From the above discussion, it is imperative that voice-assistants have many features that are unique and not found in GUI-based environments. Moreover, although SUS is robust, yet it is primarily meant for testing GUI-based systems. The voice-assistants have come into market recently; therefore, whether standardized instruments like SUS can be used for measuring their usability is unknown. However, considering the radical differences between voice-interfaces and GUIs in this work, we propose the development of a new scale targeted toward the voice-assistants called the Voice Usability Scale (VUS). The next section introduces this new scale.

The Development of Voice Usability Scale (VUS)

Given the limitations of SUS in a voice-based scenario, there is a need for the development of a more valid and reliable approach for the present context. Drawing parallels to SUS, the proposed VUS scale is also a 10-item one allowing meaningful comparisons to be made between the two. The problem of developing a usability measure for voice-assistants is that there are no commonly accepted usability dimensions. Recently, Murad et al. [15] and Wei, Landay [46] proposed some HCI design guidelines for voice-based smart devices based on a heuristic approach. Although heuristic evaluation and usability testing are two totally different approaches of usability evaluation, yet they share one common goal, i.e., evaluating the usability. Table 2 illustrates the assessment scheme for the VUS measurement instrument. As evident from the table, we try to capture different aspects of usability as applicable to the current context of voice-assistants. In this aspect, it is important to note that the usability dimensions that are identified in Table 2 are not complete; rather, they are representative and indicative. Usability evaluation of voice-assistants is an emerging area, and our objective is not to exhaustively evaluate the usability dimensions, rather identify the common usability aspects, and use them as a reference to understand the overall scope and characteristics of usability assessment for this novel scenario.

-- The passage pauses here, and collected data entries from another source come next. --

-- ==== Sys2Proof/Machine/Fields.lean ====
section
/-!
DEFINITION. The fields of the registers: the register family, the lowest bit and the width, from the spec's register tables.
-/

namespace Sys2Proof.Machine

/-- A field of a register family: bits `lsb` to `lsb + width - 1`. -/
structure Fld where
  reg : RegName
  lsb : Nat
  width : Nat
  deriving DecidableEq, Repr

namespace F
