-- ==== Sys2Proof/Machine/RegSpec.lean ====
section
/-!
DEFINITION. Where each register lies, its reset value and the access codes of its fields, as the spec's register tables give them.
A field whose reset value is 'boot' holds 0 until boot firmware writes it (R14); 'strap' and 'fuse' fields hold the values that log entry 3 names.
-/

namespace Sys2Proof.Machine

/-- The address space that holds a register (R8, R640, R453). `shared`: every function's BAR2 and the internal control space reach the same register. -/
inductive RegSpace where
  | bar0 | bar2 | shared | internal
  deriving DecidableEq, Repr

/-- Layout, reset value and access masks of a register family (R11). `dims` lists (stride, count) from the largest stride down. -/
structure RegSpec where
  space : RegSpace := .bar0
  base : Nat
  dims : List (Nat × Nat) := []
  reset : Nat := 0
  rw : Nat := 0
  w1c : Nat := 0
  wo : Nat := 0
  rwl : Nat := 0
  rc : Nat := 0
  deriving DecidableEq, Repr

Table 2 Assessment scheme for the proposed VUS usability instrument

Due to the absence of firm theoretical guidance related to the features of the voice-assistants that effect the usability, we decided to use an empirical approach for developing the VUS instrument. Toward this goal, initially based on the literatures just discussed (especially [15] and [46]) along with discussing with other HCI experts, a pool of items is first generated. A pilot study is conducted on this initial item-set. Based on the feedbacks received, some items are either modified or deleted. This is followed by a comprehensive usability testing by participants on the revised instrument. The current work describes the first in a series of planned iterations for designing the VUS. The detailed research methodology is outlined in the next section.

Research Methodology

To fulfill the dual objectives of this work in the first step, the items of the VUS questionnaire are generated. In the second step, the pilot-tested questionnaire is administered among the sample participants after using an Amazon Alexa smart-speaker. The overall flow of the experiment is depicted in Fig. 1.

Fig. 1
figure 1

Flowchart of the overall methodology

VUS Item Generation

Right at the onset, it was decided to use a 7-point Likert scale having declarative statements of opinion to which the participants will respond with their rate of agreement. This method is chosen over other alternatives (for, e.g, a bipolar scale) due to the following reasons. First, we wanted the VUS scale to be similar in structure to SUS for the ease of comparison. Second, in case of a bipolar scale sometimes, it becomes very difficult to determine the appropriate opposites. Third, with declarative statements, it is possible to capture a finer grain of meaning from the different items. An initial set of items is generated based on the literature review of existing usability instruments that are discussed previously in the literature review section. While including these initial items, the authors’ subjective opinions and practical experiences are taken into consideration. Care is taken to balance the positive and negative statements.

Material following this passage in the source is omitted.